The Jevons paradox twist

You might expect that as AI gets cheaper, more researchers will use it, and the access problem will solve itself. This is the logic of Jevons paradox: when the cost of a resource drops, demand for it increases, often so much that total consumption rises rather than falls. Satya Nadella invoked Jevons paradox after DeepSeek demonstrated that capable AI models could be built at lower cost. "As AI gets more efficient and accessible, we will see its use skyrocket," he wrote. But Jevons paradox assumes the resource actually becomes accessible. What we're seeing in scientific AI is something different: artificial scarcity. The cost of running inference may drop, but access is controlled through enterprise agreements, trusted access programs, and strategic partnerships. The efficiency gains don't flow to everyone equally. They flow to whoever can negotiate the best deal. This creates a peculiar dynamic. AI should make research cheaper and more abundant. Instead, the best AI tools create new forms of competitive advantage that entrench existing hierarchies. The labs that can afford GPT-Rosalind don't just do the same research faster. They do research that smaller labs simply cannot attempt.

What would actual democratization look like?

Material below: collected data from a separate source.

@[simp] theorem State.span_modNode (s : State) (n : NodeId) (f : Node → Node) (k : SpanId) : (s.modNode n f).span k = s.span k := rfl
@[simp] theorem State.node_modSpan (s : State) (j : SpanId) (f : SpanState → SpanState) (m : NodeId) : (s.modSpan j f).node m = s.node m := rfl
@[simp] theorem State.node_modQueue (s : State) (j : SpanId) (f : SpanQueue → SpanQueue) (m : NodeId) : (s.modQueue j f).node m = s.node m := rfl
@[simp] theorem State.node_modArbiter (s : State) (j : SpanId) (f : Arbiter → Arbiter) (m : NodeId) : (s.modArbiter j f).node m = s.node m := rfl
@[simp] theorem State.node_modService (s : State) (j : SpanId) (f : SpanService → SpanService) (m : NodeId) : (s.modService j f).node m = s.node m := rfl
@[simp] theorem State.node_modMonitor (s : State) (j : SpanId) (f : Monitor → Monitor) (m : NodeId) : (s.modMonitor j f).node m = s.node m := rfl
@[simp] theorem State.node_modBudget (s : State) (j : SpanId) (f : Budget → Budget) (m : NodeId) : (s.modBudget j f).node m = s.node m := rfl
@[simp] theorem State.node_modConfig (s : State) (f : ConfigBlock → ConfigBlock) (m : NodeId) : (s.modConfig f).node m = s.node m := rfl
@[simp] theorem State.span_modConfig (s : State) (f : ConfigBlock → ConfigBlock) (k : SpanId) : (s.modConfig f).span k = s.span k := rfl
@[simp] theorem State.node_modStream (s : State) (h : Handle) (f : Stream → Stream) (m : NodeId) : (s.modStream h f).node m = s.node m := rfl
@[simp] theorem State.span_modStream (s : State) (h : Handle) (f : Stream → Stream) (k : SpanId) : (s.modStream h f).span k = s.span k := rfl
@[simp] theorem State.node_modFrame (s : State) (i : Nat) (f : Frame → Frame) (m : NodeId) : (s.modFrame i f).node m = s.node m := rfl
@[simp] theorem State.span_modFrame (s : State) (i : Nat) (f : Frame → Frame) (k : SpanId) : (s.modFrame i f).span k = s.span k := rfl
@[simp] theorem State.node_modPiece (s : State) (p : Nat) (f : Piece → Piece) (m : NodeId) : (s.modPiece p f).node m = s.node m := rfl
@[simp] theorem State.span_modPiece (s : State) (p : Nat) (f : Piece → Piece) (k : SpanId) : (s.modPiece p f).span k = s.span k := rfl
@[simp] theorem State.node_post (s : State) (r : Report) (m : NodeId) : (s.post r).node m = s.node m := rfl
@[simp] theorem State.span_post (s : State) (r : Report) (k : SpanId) : (s.post r).span k = s.span k := rfl
@[simp] theorem State.node_postAll (s : State) (rs : List Report) (m : NodeId) : (s.postAll rs).node m = s.node m := rfl
@[simp] theorem State.span_postAll (s : State) (rs : List Report) (k : SpanId) : (s.postAll rs).span k = s.span k := rfl
@[simp] theorem State.node_bumpGen (s : State) (h : Handle) (m : NodeId) : (s.bumpGen h).node m = s.node m := rfl
@[simp] theorem State.span_bumpGen (s : State) (h : Handle) (k : SpanId) : (s.bumpGen h).span k = s.span k := rfl
@[simp] theorem State.node_tick (s : State) (m : NodeId) : s.tick.node m = s.node m := rfl
@[simp] theorem State.span_tick (s : State) (k : SpanId) : s.tick.span k = s.span k := rfl
@[simp] theorem State.span_taken (s : State) (n : NodeId) (rest : List (List Byte)) (k : SpanId) : (s.taken n rest).span k = s.span k := rfl

/-! ## Reading one block of a span after an update of another -/

@[simp] theorem State.modQueue_queue_self (s : State) (j : SpanId) (f : SpanQueue → SpanQueue) :
    ((s.modQueue j f).span j).queue = f (s.span j).queue := by simp [State.span_modQueue]
@[simp] theorem State.modQueue_arbiter (s : State) (j k : SpanId) (f : SpanQueue → SpanQueue) :
    ((s.modQueue j f).span k).arbiter = (s.span k).arbiter := by
  by_cases h : k = j <;> simp [State.span_modQueue, h]
@[simp] theorem State.modQueue_service (s : State) (j k : SpanId) (f : SpanQueue → SpanQueue) :
    ((s.modQueue j f).span k).service = (s.span k).service := by
  by_cases h : k = j <;> simp [State.span_modQueue, h]
@[simp] theorem State.modQueue_monitor (s : State) (j k : SpanId) (f : SpanQueue → SpanQueue) :
    ((s.modQueue j f).span k).monitor = (s.span k).monitor := by
  by_cases h : k = j <;> simp [State.span_modQueue, h]
@[simp] theorem State.modQueue_budget (s : State) (j k : SpanId) (f : SpanQueue → SpanQueue) :
    ((s.modQueue j f).span k).budget = (s.span k).budget := by
  by_cases h : k = j <;> simp [State.span_modQueue, h]
@[simp] theorem State.modArbiter_queue (s : State) (j k : SpanId) (f : Arbiter → Arbiter) :
    ((s.modArbiter j f).span k).queue = (s.span k).queue := by
  by_cases h : k = j <;> simp [State.span_modArbiter, h]
@[simp] theorem State.modArbiter_arbiter_self (s : State) (j : SpanId) (f : Arbiter → Arbiter) :
    ((s.modArbiter j f).span j).arbiter = f (s.span j).arbiter := by simp [State.span_modArbiter]
@[simp] theorem State.modArbiter_service (s : State) (j k : SpanId) (f : Arbiter → Arbiter) :
    ((s.modArbiter j f).span k).service = (s.span k).service := by
  by_cases h : k = j <;> simp [State.span_modArbiter, h]
@[simp] theorem State.modArbiter_monitor (s : State) (j k : SpanId) (f : Arbiter → Arbiter) :
    ((s.modArbiter j f).span k).monitor = (s.span k).monitor := by
  by_cases h : k = j <;> simp [State.span_modArbiter, h]
@[simp] theorem State.modArbiter_budget (s : State) (j k : SpanId) (f : Arbiter → Arbiter) :
    ((s.modArbiter j f).span k).budget = (s.span k).budget := by
  by_cases h : k = j <;> simp [State.span_modArbiter, h]
@[simp] theorem State.modService_queue (s : State) (j k : SpanId) (f : SpanService → SpanService) :
    ((s.modService j f).span k).queue = (s.span k).queue := by
  by_cases h : k = j <;> simp [State.span_modService, h]
@[simp] theorem State.modService_arbiter (s : State) (j k : SpanId) (f : SpanService → SpanService) :
    ((s.modService j f).span k).arbiter = (s.span k).arbiter := by
  by_cases h : k = j <;> simp [State.span_modService, h]
@[simp] theorem State.modService_service_self (s : State) (j : SpanId) (f : SpanService → SpanService) :
    ((s.modService j f).span j).service = f (s.span j).service := by simp [State.span_modService]
@[simp] theorem State.modService_monitor (s : State) (j k : SpanId) (f : SpanService → SpanService) :
    ((s.modService j f).span k).monitor = (s.span k).monitor := by
  by_cases h : k = j <;> simp [State.span_modService, h]
@[simp] theorem State.modService_budget (s : State) (j k : SpanId) (f : SpanService → SpanService) :
    ((s.modService j f).span k).budget = (s.span k).budget := by
  by_cases h : k = j <;> simp [State.span_modService, h]
@[simp] theorem State.modMonitor_queue (s : State) (j k : SpanId) (f : Monitor → Monitor) :
    ((s.modMonitor j f).span k).queue = (s.span k).queue := by
  by_cases h : k = j <;> simp [State.span_modMonitor, h]
@[simp] theorem State.modMonitor_arbiter (s : State) (j k : SpanId) (f : Monitor → Monitor) :
    ((s.modMonitor j f).span k).arbiter = (s.span k).arbiter := by
  by_cases h : k = j <;> simp [State.span_modMonitor, h]
@[simp] theorem State.modMonitor_service (s : State) (j k : SpanId) (f : Monitor → Monitor) :
    ((s.modMonitor j f).span k).service = (s.span k).service := by
  by_cases h : k = j <;> simp [State.span_modMonitor, h]
@[simp] theorem State.modMonitor_monitor_self (s : State) (j : SpanId) (f : Monitor → Monitor) :
    ((s.modMonitor j f).span j).monitor = f (s.span j).monitor := by simp [State.span_modMonitor]
@[simp] theorem State.modMonitor_budget (s : State) (j k : SpanId) (f : Monitor → Monitor) :
    ((s.modMonitor j f).span k).budget = (s.span k).budget := by
  by_cases h : k = j <;> simp [State.span_modMonitor, h]
@[simp] theorem State.modBudget_queue (s : State) (j k : SpanId) (f : Budget → Budget) :
    ((s.modBudget j f).span k).queue = (s.span k).queue := by
  by_cases h : k = j <;> simp [State.span_modBudget, h]
@[simp] theorem State.modBudget_arbiter (s : State) (j k : SpanId) (f : Budget → Budget) :
    ((s.modBudget j f).span k).arbiter = (s.span k).arbiter := by
  by_cases h : k = j <;> simp [State.span_modBudget, h]
@[simp] theorem State.modBudget_service (s : State) (j k : SpanId) (f : Budget → Budget) :
    ((s.modBudget j f).span k).service = (s.span k).service := by
  by_cases h : k = j <;> simp [State.span_modBudget, h]
@[simp] theorem State.modBudget_monitor (s : State) (j k : SpanId) (f : Budget → Budget) :
    ((s.modBudget j f).span k).monitor = (s.span k).monitor := by
  by_cases h : k = j <;> simp [State.span_modBudget, h]
@[simp] theorem State.modBudget_budget_self (s : State) (j : SpanId) (f : Budget → Budget) :
    ((s.modBudget j f).span j).budget = f (s.span j).budget := by simp [State.span_modBudget]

If we're serious about AI democratizing drug discovery, a few things would need to change. First, tiered access models. Enterprise pricing for Pfizer is reasonable. But there should be meaningful academic pricing, not just a free plugin, but access to the full reasoning capabilities at rates that NIH-funded labs can afford. Second, open data mandates. If AI models trained on publicly funded research generate commercially valuable insights, some of that value should flow back to the public research ecosystem. The Bayh-Dole Act created a framework for this in the era of patents. We need an equivalent for the era of AI-generated discoveries. Third, investment in open-source scientific AI. Governments and foundations should fund the development of open models that can compete with proprietary ones on scientific reasoning tasks. Not just chatbots that can answer medical trivia, but genuine research tools. Fourth, data sharing requirements. The biggest advantage proprietary models have is access to proprietary data. Policies that encourage or require sharing of pre-competitive biological data would level the playing field more than any model release.

The stakes are higher than market share

This isn't a typical tech industry access debate. When the best coding tools are expensive, some developers write less efficient code. When the best drug discovery tools are expensive, some diseases don't get cured. Neglected tropical diseases affect hundreds of millions of people in low-income countries. Rare diseases collectively affect 300 million people worldwide but individually attract little pharmaceutical investment because the markets are too small. These are exactly the areas where AI could make the biggest difference, where collapsing the cost of early-stage research could unlock programs that the market would never fund on its own. But only if researchers working on those problems can actually use the tools. The drug discovery pipeline was always expensive and slow. AI has the potential to change that. The question is whether that potential will be realized broadly or captured narrowly. Right now, the trajectory points toward capture. GPT-Rosalind is a remarkable piece of technology. It's also a reminder that the most powerful tools tend to go to the most powerful players, unless we deliberately build systems that work differently.